Records to process section start

-- ==== Sys2Proof/Machine/Modes.lean ====
section
/-!
DEFINITION. Entering the lane modes (spec/01_lanes_modes_faults.md Table 1.2), the postures, resets, and BOOT (spec/16_start_up.md R530 to R534).
-/

namespace Sys2Proof.Machine

/-! ### Modes -/

/-- SY_MODE.OWN changes (R588 of 18_address_map). -/
def Lane.setMode (l : Lane) (m : Nat) : Lane :=
  if l.mode = m then l else ((l.wr SY_MODE_OWN m).showMode).event 8

/-- What follows a change of the own mode in the Guyline block. -/
def Lane.modeFollow (l : Lane) : Lane := (l.perAxis.glShares).tokenCheck

/-- Both axes of the lane are put into axis safe state, with a cause of Table 5.4. -/
def Lane.axesSafe (l : Lane) (cause : Nat) : Lane := l.each l.axes (fun l x => l.axisSafe x cause false)

/-- The lane enters SAFE-HOLD (Table 1.2); `ft` tells that an FT put it there. -/
def Lane.safeHold (l : Lane) (ft : Bool) : Lane :=
  let l := l.axesSafe (if ft then 4 else 5)
  if l.mode = mSafeHold then l
  else
    let l := l.gateDropAll
    let l := ((l.setMode mSafeHold).tokenLeave (!ft)).lantStop 1
    let auto := l.on SY_CFG_AUTORST && !l.on SY_MODE_ARUSED
    let l := { l with sy := { l.sy with reqHold := none, autoDue := auto, autoTick := false } }
    l.glShares

/-- The lane enters SERVICE (Table 1.2). -/
def Lane.enterService (l : Lane) : Lane :=
  let l := if l.mode = mSafeHold then l else l.gateDropAll
  let l := { l with sy := { l.sy with reqService := false, reqHold := none, autoDue := false } }
  ((l.setMode mService).tokenLeave true).glShares

/-! ### Postures (R25, R27, R28, R551) -/

/-- The posture fields of an axis. -/
def postureOf : Ax → Fld
  | .x0 => SY_POSTURE_AX0
  | .x1 => SY_POSTURE_AX1
def deliverOf : Ax → Fld
  | .x0 => SY_POSTURE_DLV0
  | .x1 => SY_POSTURE_DLV1

/-- The lanes that deliver torque on an axis, one bit each. -/
def Lane.deliverMask (l : Lane) (x : Ax) : Nat := if l.part.hasAxis x then l.laneMask (fun i => l.delivers i x) else 0

/-- How many lanes deliver torque on an axis. -/
def Lane.deliverCount (l : Lane) (x : Ax) : Nat :=
  if l.part.hasAxis x then (l.lanes.filter (fun i => l.delivers i x)).length else 0

/-- SY_POSTURE takes the counts as they stand. -/
def Lane.postureWrite (l : Lane) : Lane :=
  let l := (l.wr SY_POSTURE_CNT (l.laneMask l.isCounted)).wr SY_POSTURE_DEV (l.lanes.filter l.isCounted).length
  l.each [Ax.x0, .x1] (fun l x => (l.wr (deliverOf x) (l.deliverMask x)).wr (postureOf x) (l.deliverCount x))

/-- The three posture fields that software and the fault collector watch. -/
def Lane.postures (l : Lane) : Nat × Nat × Nat := (l.rd SY_POSTURE_DEV, l.rd SY_POSTURE_AX0, l.rd SY_POSTURE_AX1)

/-- The lane establishes its postures once it counts QUORUM lanes in OPERATE or DEGRADED (R551). -/
def Lane.establish (l : Lane) : Lane :=
  if l.on SF_ARMSTAT_ESTAB = false ∧ l.mode ≠ mBoot ∧ l.rd SF_ARMCFG_QUORUM ≤ (l.lanes.filter l.isCounted).length then
    (l.set SF_ARMSTAT_ESTAB).event 191
  else l

/-- An axis whose posture is HELD is held until the next BOOT (R28, R551). -/
def Lane.heldAxes (l : Lane) : Lane :=
  if l.on SF_ARMSTAT_ESTAB then
    l.each l.axes (fun l x => if l.deliverCount x = 0 ∧ l.axHeld x = false then l.holdAxis x else l)
  else l

/-- Both postures are evaluated (R25, R27); a change drives the event, and once established raises POSTURE (R551, R588 of 18_address_map). -/
def Lane.postureStep (l : Lane) : Lane :=
  let old := l.postures
  let l := (l.establish).postureWrite
  let l := if l.postures = old then l
    else (l.event 9).when (l.on SF_ARMSTAT_ESTAB) (fun l => l.raise srcSY 6 clsCE none 0)
  l.heldAxes

/-- A boundary tick ends an outer cycle: each kind may be raised once again (R51). -/
def Lane.newCycle (l : Lane) : Lane := { l with fc := { l.fc with ceDone := [] } }

/-! ### Resets -/

/-- The registers that a reset of every domain but AO leaves: those of domain AO and of the OTP. -/
def keptReg (a : Nat) : Bool :=
  a = SY_DEGUSED_MS.addr || a = PM_VACK_MV.addr || a = FC_DUMPSTAT_VALID.addr ||
  (decide (0xF00000110 ≤ a) && decide (a < 0xF00000130)) ||
  (decide (WK_STAT_TQ.addr ≤ a) && decide (a < 0xF00050000)) ||
  a = LC_KEYCFG_PROG0.addr || (decide (0xF000E0100 ≤ a) && decide (a < 0xF000E0180))

/-- Fields of registers that a reset of every domain but AO leaves: ARUSED, the life-cycle state, the latches of the driver die (R534) and
what it measures, and the levels of comparators and pins (log entry 43). -/
def keptFields : List Fld :=
  [SY_MODE_ARUSED, LC_STAT_STATE, PM_STAT_PGOOD, PM_STAT_ALERT, DL_STAT_OV1, DL_STAT_OV2, DL_STAT_CHON, DL_STAT_CHFAULT, DL_STAT_NOCUR,
   DL_STAT_CHOCF, DL_STAT_LATE, DL_STAT_CLAMP] ++
  [Ax.x0, Ax.x1].flatMap (fun x =>
    [GD_STAT_SAFE x, GD_STAT_SIDE x, GD_STAT_NOSAFE x, GD_STAT_CAUSE x, GD_STAT_OV2OVR x, GD_STAT_KALOSS x, GD_STAT_CPUV x, GD_TRIPSTAT_HS x, GD_CPMON_MV x])

/-- What a reset of the lane leaves of an axis: what the die holds, with the gates that were on noted as put off at the reset, and the levels
of the hall lines. -/
def Lane.afterReset (l : Lane) (x : Ax) : AxSt :=
  let g := ((l.gateMark x).ax x).gd
  { gd := { asc := g.asc, told := g.told, keptAt := g.keptAt, offAt := g.offAt, cmdOff := g.cmdOff }, fb := { raw := (l.ax x).fb.raw } }

/-- A reset of every domain except AO; the lane is held in reset (R530, spec/17_package_electrical.md R568). TCM loses its contents (log
entry 4), the Lantern is low (spec/09_fault_collection.md R593), and the die keeps its latches, its timers and its locked configuration. The
levels of the trip inputs stand. The reset drops the gate enable, and the die takes an axis in the routing of trip 6 that it now holds off to ASC
while OV2 is asserted (spec/05_gate_drive.md R212). -/
def Lane.coreReset (l : Lane) : Lane :=
  let r : Lane :=
    { me := l.me, part := l.part, now := l.now, regs := l.regs.filter (fun p => keptReg p.1)
      mem := l.mem.filter (fun p => inMram l.part p.1), tcmGen := l.tcmGen + 1, fresh := l.fresh, out := l.out
      sy := { boots := l.sy.boots, dead := l.sy.dead }, st := { swNext := l.st.swNext, born := l.st.born }, ao := l.ao
      im := { straps := l.im.straps }, pw := { alarm := l.pw.alarm }, dl := { l.dl with kaLost := false, cfg := l.dieCopy }
      trip := { pins := l.trip.pins, raw := l.trip.raw }
      saf := l.saf.afterReset
      sc := { tickAt := l.now }, tt := { ntAt := l.now }, ax0 := l.afterReset .x0, ax1 := l.afterReset .x1 }
  (r.each keptFields (fun r f => r.wr f (l.rd f))).ttQuality.dieOnly (fun d => d.each d.axes (fun d x => (d.ov2Check x).gateNote x))

/-- A flag of key slot k: 3 PROG, 2 REV, 1 IMG, 0 RTN. -/
def keyFlag (k f : Nat) : Fld := ⟨LC_KEYCFG_PROG0.addr, 4 * k + f, 1⟩

/-- What an OTP write leaves in the OTP (spec/14_self_test_lifecycle.md R478, R480). -/
def Lane.otpBurn (l : Lane) : OtpWrite → Lane
  | .state c => l.wr LC_STAT_STATE c
  | .program k img rtn hash =>
    let l := ((l.set (keyFlag k 3)).put (keyFlag k 1) img).put (keyFlag k 0) rtn
    l.each (List.range 4) (fun l n => l.wr (LC_KEYHASH k n) (beNat ((hash.drop (8 * n)).take 8)))
  | .revoke k => l.set (keyFlag k 2)

/-- An OTP write that a loss of power or a reset interrupts leaves what was there or what was to be written; which of the two is a free
value (spec/14_self_test_lifecycle.md R478, log entry 44). -/
def Lane.otpResolve (l : Lane) : Lane :=
  match l.lc.write with
  | some w =>
    let l := { l with lc := {}, fresh := l.fresh + 1 }
    if Config.pick l.me l.fresh % 2 = 0 then l.otpBurn w else l
  | none => { l with lc := {} }

/-- A_NRST low, or a supply outside its range (R530, R568): the lane is held in reset. -/
def Lane.hold (l : Lane) : Lane := l.otpResolve.coreReset

/-- A power-up of AO: everything but OTP and MRAM is at its reset value; the die keeps no latch (R534). -/
def Lane.powerUp (l : Lane) : Lane :=
  let l := l.otpResolve
  let otp := fun (a : Nat) => a = LC_KEYCFG_PROG0.addr || (decide (0xF000E0100 ≤ a) && decide (a < 0xF000E0180))
  let r : Lane :=
    { Lane.reset l.part l.me with
      regs := l.regs.filter (fun p => otp p.1), mem := l.mem.filter (fun p => inMram l.part p.1), tcmGen := l.tcmGen + 1, fresh := l.fresh
      out := l.out, sy := { boots := l.sy.boots } }
  r.wr LC_STAT_STATE (l.rd LC_STAT_STATE)

/-- A_VBAT falls below 4.5 V: AO is reset, and nothing of the lane or its die works until the power-up (spec/17_package_electrical.md R569). -/
def Lane.brownOut (l : Lane) : Lane :=
  let r := l.powerUp
  { r with sy := { r.sy with dead := true } }

/-- The strap code 0b01 selects QSPI where the life-cycle state honours it (R533, Tables 14.1 and 16.1). -/
def Lane.fromQspi (l : Lane) : Bool :=
  let s := l.rd LC_STAT_STATE
  l.im.straps = 1 && (s = 0 || s = 1 || s = 3)

/-- The lane enters BOOT, with the straps sampled (R530, R533, R534). A slice that ran ends with ABORT (spec/14_self_test_lifecycle.md R490). -/
def Lane.enterBootAt (l : Lane) (straps : Nat) : Lane :=
  let ran := l.st.run
  let r := l.otpResolve.coreReset
  let r := { r with sy := { r.sy with held := false, boots := r.sy.boots + 1 }, dl := { r.dl with kaEnd := none }
                    pw := { r.pw with freqAt := r.now }, im := { r.im with straps := straps } }
  let r := (r.showMode).put SY_IMGSTAT_SRC r.fromQspi
  match ran with
  | some s => (r.stResult 4 s.unit 0 ((l.now - s.start) / usec)).wr ST_STAT_ACAUSE 5
  | none => r

/-- A BOOT entry that no RESET_RELEASE makes: it samples the balls too, whose levels then are free (R533, log entry 13). -/
def Lane.enterBoot (l : Lane) : Lane := l.enterBootAt (Config.straps l.me (l.sy.boots + 1)).toNat

/-- Whether an auto-restart stands that nothing but a dump delays: it is due, and its boundary tick has come (R20). -/
def Lane.autoStands (l : Lane) : Bool := l.sy.autoDue && l.sy.autoTick && decide (l.mode = mSafeHold)

/-- A restart of a lane in SAFE-HOLD or SERVICE. Where an auto-restart stands, the entry counts as that one, also where the host has asked for
it too (R20; DESIGN CHOICE for the host's request, log entry 52). -/
def Lane.restart (l : Lane) : Lane := if l.autoStands then l.enterBoot.set SY_MODE_ARUSED else l.enterBoot

/-- Whether the host's restart command may act: in SAFE-HOLD and SERVICE (Table 1.2). -/
def Lane.mayRestart (l : Lane) : Bool := decide (l.mode = mSafeHold) || decide (l.mode = mService)

/-- A restart that a dump has put off happens when the dump ends: an auto-restart, or one that the host has commanded
(spec/09_fault_collection.md R341, Table 1.2). -/
def Lane.dumpOver (l : Lane) : Lane := if l.autoStands || (l.fc.restartWait && l.mayRestart) then l.restart else l

end Sys2Proof.Machine
end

Records to process section end

→ **Your assignment**
Write out exactly the lines above from the line with "cmdOff := g.cmdOff" through the line with "its contents (log", both of them included, and leave out all other lines.

→ **Solution for this exercise**
  { gd := { asc := g.asc, told := g.told, keptAt := g.keptAt, offAt := g.offAt, cmdOff := g.cmdOff }, fb := { raw := (l.ax x).fb.raw } }

/-- A reset of every domain except AO; the lane is held in reset (R530, spec/17_package_electrical.md R568). TCM loses its contents (log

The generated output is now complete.